>>>

-- ==== Sys2Proof/Laws/Closed.lean ====
section
/-! SUPPORT. One lemma per shared operation of the units: whatever property the primitive updates of the units keep, the
operation keeps. A frame or an invariant of a unit operation is then one instance of it (`Closed` for the property), and no
proof unfolds the operation. -/

namespace Sys2Proof.Machine

/-- A kiln changed in nothing but what its sequencer owns: its permit and its configuration stay. -/
def KeepsKiln (f : Kiln → Kiln) : Prop := ∀ r, (f r).permit = r.permit ∧ (f r).config = r.config

/-- A picker changed with its configuration kept. -/
def KeepsPicker (f : Picker → Picker) : Prop := ∀ r, (f r).config = r.config

/-- A press changed with its configuration kept. -/
def KeepsPress (f : Press → Press) : Prop := ∀ r, (f r).config = r.config

/-- A property that the updates the units make keep. What is not among them (the clock, the agent, the Station Table, the
Forward queues, the counters, the schedules, the configurations, the permits) no unit operation changes. The operations that queue a frame for the host,
and those that change a permit, ask for that besides (`hu`, `hp`). -/
structure Closed (P : State → Prop) : Prop where
  kiln : ∀ {s : State} (k : KilnId) (f : Kiln → Kiln), KeepsKiln f → P s → P (s.onKiln k f)
  picker : ∀ {s : State} (p : PickerId) (f : Picker → Picker), KeepsPicker f → P s → P (s.onPicker p f)
  press : ∀ {s : State} (b : PressId) (f : Press → Press), KeepsPress f → P s → P (s.onPress b f)
  reserve : ∀ {s : State} (kind : TicketKind) (f : Nat → Nat), P s → P (s.onStore fun t => t.onKind kind f)
  issued : ∀ {s : State} (kind : TicketKind) (lot grower : Nat) (body : TicketBody), P s → P (issueTicket kind lot grower body s)
  transfer : ∀ {s : State} (f : Transfer → Transfer), P s → P (s.onTransfer f)
  ended : ∀ {s : State}, P s → P (s.onStore fun t => { t with transfer := none })
  lot : ∀ {s : State} (n : Nat) (f : Lot → Lot), P s → P (s.onLot n f)
  charge : ∀ {s : State} (n : Nat) (f : Charge → Charge), P s → P (s.onCharge n f)
  opened : ∀ {s : State} (n m : Nat) (c : Charge), P s → P (s.onPool fun t => { records := tablePut t.records n c, next := m })
  freed : ∀ {s : State} (n : Nat), P s → P (s.onPool fun t => { t with records := tableErase t.records n })
  watch : ∀ {s : State} (n : Nat) (w : Watch), P s → P (s.putWatch n w)
  latched : ∀ {s : State} (n : Nat), P s → P (latch n s)
  timer : ∀ {s : State} (st ch i : Nat), P s → P (startPollTimer st ch i s)
  down : ∀ {s : State} (f : Frame) (b : Bool), P s → P (queueDown f b s)
  safety : ∀ {s : State} (f : Frame), P s → P (queueSafety f s)

variable {P : State → Prop}

/-- A fold of operations that keep a property keeps it. -/
theorem foldl_closed {α : Type} (g : State → α → State) (hg : ∀ s a, P s → P (g s a)) (l : List α) {s : State} (hs : P s) :
    P (l.foldl g s) := by
  induction l generalizing s with
  | nil => exact hs
  | cons a l ih => exact ih (hg s a hs)

theorem onRing_closed (h : Closed P) (k : KilnId) (f : Ring → Ring) {s : State} (hs : P s) : P (State.onRing s k f) := by
  unfold State.onRing
  try dsimp only
  all_goals repeat' first | exact hs | with_reducible apply h.kiln | exact fun _ => ⟨rfl, rfl⟩

theorem onBale_closed (h : Closed P) (b : PressId) (f : Bale → Bale) {s : State} (hs : P s) : P (State.onBale s b f) := by
  unfold State.onBale
  try dsimp only
  all_goals repeat' first | exact hs | with_reducible apply h.press | exact fun _ => rfl

theorem safetyCommand_closed (h : Closed P) (role : Role) (unit : UnitId) (v : Int) {s : State} (hs : P s) : P (safetyCommand role unit v s) := by
  unfold safetyCommand
  try dsimp only
  repeat' split
  all_goals repeat' first | exact hs | with_reducible apply h.safety
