/-- R120, R121: what a completed weighing with a gross and a net leaves. -/
def State.baleCompleted (s : State) (b : PressId) (x : Bale) (l : Lot) (serial : Nat) (t : State) (gross net : Option Int) : Prop :=
  (t.press b).state = .idle ∧ (t.press b).bale = none ∧ (t.press b).slot = none ∧
    s.issued t x.lot l.grower (.bale b { x with
      gross := gross, net := net, moisture := s.baleMoistureNow b,
      short := decide (x.fill.toNat < (s.press b).config.minimum) } (s.press b).config.tare) ∧
    (t.press b).recent.getLast? = some
      { number := x.number, lot := x.lot, grower := l.grower, serial := serial, gross := gross, net := net,
        tare := (s.press b).config.tare } ∧
    (t.lot x.lot).map Lot.baleCount = some (l.baleCount + 1) ∧ (t.lot x.lot).map Lot.bales = some (l.bales - 1) ∧
    (∀ v, net = some v → (t.lot x.lot).map Lot.netBaled = some (l.netBaled + BitVec.ofInt 32 v)) ∧
    (net = none → (t.lot x.lot).map Lot.unweighed = some (l.unweighed + 1) ∧ t.latchedNow (srcUnweighed b))

section
variable {s : State} {b : PressId} {w : WeighSlot} {x : Bale} {l : Lot} {serial : Nat}

theorem endBaleWeighing_eq (gross net : Option Int) (hbale : (s.press b).bale = some x) :
    endBaleWeighing b gross net s = completeBale b (s.onPress b fun r =>
      { r with bale := some (x.weighed gross net (s.baleMoistureNow b)), slot := none }) := by
  refine congrArg (completeBale b) ((State.onPress_onPress ..).trans (State.onPress_congr ?_))
  dsimp only
  rw [hbale]
  rfl

/-- R120, R121, R13: a weighing with a gross and a net completes its bale. -/
theorem endBaleWeighing_completes (gross net : Option Int) (hbale : (s.press b).bale = some x) (hlot : s.lot x.lot = some l)
    (hserial : s.store.nextSerial = some serial) : s.baleCompleted b x l serial (endBaleWeighing b gross net s) gross net := by
  obtain ⟨hpress, hissued, ⟨r, y, hlot'⟩, hlatched⟩ := completeBale_spec (b := b) (l := l) (serial := serial)
    (x := x.weighed gross net (s.baleMoistureNow b))
    (s := s.onPress b fun r => { r with bale := some (x.weighed gross net (s.baleMoistureNow b)), slot := none })
    (by simp) hlot hserial
  rw [State.press_onPress_same] at hpress hissued
  rw [endBaleWeighing_eq gross net hbale, State.baleCompleted, hpress]
  refine ⟨rfl, rfl, rfl, State.issued_congr rfl rfl hissued, List.getLast?_concat, ?_⟩
  have hlot'' : (completeBale b (s.onPress b fun r =>
      { r with bale := some (x.weighed gross net (s.baleMoistureNow b)), slot := none })).lot x.lot = _ := hlot'
  rw [hlot'']
  refine ⟨rfl, rfl, fun v hv => ?_, fun hnone => ⟨?_, hlatched hnone⟩⟩
  · subst hv
    rfl
  · subst hnone
    rfl

/-! ### The weigh window (R120) -/

theorem exec_weighWindowEnd_of_open (hslot : (s.press b).slot = some w) (h : s.now < w.start + w.window) :
    exec (.weighWindowEnd b) s = .next s := by
  show execWeighWindowEnd b s = _
  simp only [execWeighWindowEnd, hslot]
  exact if_neg (Nat.not_le.mpr h)

theorem exec_weighWindowEnd_of_over (hslot : (s.press b).slot = some w) (hpurpose : w.purpose = .bale)
    (h : w.start + w.window ≤ s.now) : exec (.weighWindowEnd b) s = .next (endBaleWeighing b w.best none s) := by
  show execWeighWindowEnd b s = _
  simp only [execWeighWindowEnd, hslot, hpurpose]
  exact if_pos h

/-! ### A good weight (R120) -/

theorem unitTakes_baleScale (s : State) (b : PressId) (u : Update) :
    unitTakes .baleScale (.press b) u s = baleScaleUpdate b u s := rfl

section
variable {u : Update} {gross : Int} (hslot : (s.press b).slot = some w) (hpurpose : w.purpose = .bale) (hreport : u.report = true)
  (hsettled : u.settled = true) (hcls : u.view.cls = .normal) (hsub : u.view.substituted = false) (hv : u.view.value = some gross)
include hslot hpurpose hreport hsettled hcls hsub hv

theorem baleScaleUpdate_of_weight (h : 0 < gross - (s.press b).config.tare) :
    baleScaleUpdate b u s = endBaleWeighing b (some gross) (some (gross - (s.press b).config.tare)) s := by
  obtain ⟨hnet, hvalue⟩ := (netWeight_of_good (.inl hcls) hv).1 h
  have htare : (s.press b).weighTare w = (s.press b).config.tare := by rw [Press.weighTare, hpurpose]
  simp only [baleScaleUpdate, hslot, hv, if_pos (show u.report = true ∧ u.settled = true ∧ u.view.cls = .normal ∧
    u.view.substituted = false from ⟨hreport, hsettled, hcls, hsub⟩), htare, hnet, hvalue, hpurpose]

theorem baleScaleUpdate_of_no_weight (h : gross - (s.press b).config.tare ≤ 0) :
    baleScaleUpdate b u s = s.onPress b fun r => { r with slot := some { w with best := some gross } } := by
  obtain ⟨_, hzero, hlow⟩ := netWeight_of_good (tare := (s.press b).config.tare) (.inl hcls) hv
  have htare : (s.press b).weighTare w = (s.press b).config.tare := by rw [Press.weighTare, hpurpose]
  rcases Int.lt_or_eq_of_le h with h | h
  · obtain ⟨hnet, hvalue⟩ := hlow h
    simp only [baleScaleUpdate, hslot, hv, if_pos (show u.report = true ∧ u.settled = true ∧ u.view.cls = .normal ∧
      u.view.substituted = false from ⟨hreport, hsettled, hcls, hsub⟩), htare, hnet, hvalue]
  · obtain ⟨hnet, hvalue⟩ := hzero h
    simp only [baleScaleUpdate, hslot, hv, if_pos (show u.report = true ∧ u.settled = true ∧ u.view.cls = .normal ∧
      u.view.substituted = false from ⟨hreport, hsettled, hcls, hsub⟩), htare, hnet, hvalue]

end

end

/-- Settles O53: a good weight and the end of the window both end the weighing (`endBaleWeighing_completes`); the net weight is
`netWeight_of_good` and `netWeight_of_not_good`. -/
theorem weighingCompletesBale : Obligations.WeighingCompletesBale := by
  unfold Obligations.WeighingCompletesBale
  refine ⟨fun s b w x l serial hslot hpurpose hbale hlot hserial => ⟨fun hopen => ?early, fun hover => ?late,
    fun u gross hreport hsettled hcls hsub hv => ⟨fun hweight => ?weight, fun hweight => ?noWeight⟩⟩,
    fun v tare => ⟨rfl, netWeight_of_not_good, fun gross => netWeight_of_good⟩⟩
  case early => exact exec_weighWindowEnd_of_open hslot hopen
  case late => exact ⟨_, exec_weighWindowEnd_of_over hslot hpurpose hover, endBaleWeighing_completes w.best none hbale hlot hserial⟩
  case weight =>
    rw [unitTakes_baleScale, baleScaleUpdate_of_weight hslot hpurpose hreport hsettled hcls hsub hv hweight]
    exact endBaleWeighing_completes _ _ hbale hlot hserial
  case noWeight => exact baleScaleUpdate_of_no_weight hslot hpurpose hreport hsettled hcls hsub hv hweight

end Sys2Proof.Machine
end

section
namespace Sys2Proof.Machine

/-! ### What a drop start keeps (R69, R70, R91) -/

/-- R93: a kiln's excursion and its band mark are those of another. -/
def Kiln.sameExcursion (r t : Kiln) : Prop := t.excursionStart = r.excursionStart ∧ t.bandLatched = r.bandLatched

theorem Kiln.sameExcursion.trans {r t u : Kiln} (h : r.sameExcursion t) (h' : t.sameExcursion u) : r.sameExcursion u :=
  ⟨h'.1.trans h.1, h'.2.trans h.2⟩

/-- An entry to a kiln state leaves the kiln as it was but for the state and its injections. -/
theorem kiln_enterKiln_same (k : KilnId) (st : KilnState) (s : State) :
    ∃ x y z, (enterKiln k st s).kiln k = { s.kiln k with state := st, burnerOwed := x, fanOwed := y, lastInjection := z } := by
  obtain ⟨f, g, hf, _, h⟩ := enterKiln_eq k st s
  obtain ⟨x, y, z, hr⟩ := hf { s.kiln k with state := st }
  exact ⟨x, y, z, by rw [h, State.onLine_kiln_keep, State.kiln_onKiln_same, hr]⟩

<<<

• _Exercise_
Take the lines from the first line of the listing to the line containing "configuration stay. -/". Please print them exactly, ends included, with nothing else.

• _Task response_
-- ==== Sys2Proof/Laws/Closed.lean ====
section
/-! SUPPORT. One lemma per shared operation of the units: whatever property the primitive updates of the units keep, the
operation keeps. A frame or an invariant of a unit operation is then one instance of it (`Closed` for the property), and no
proof unfolds the operation. -/

namespace Sys2Proof.Machine

/-- A kiln changed in nothing but what its sequencer owns: its permit and its configuration stay. -/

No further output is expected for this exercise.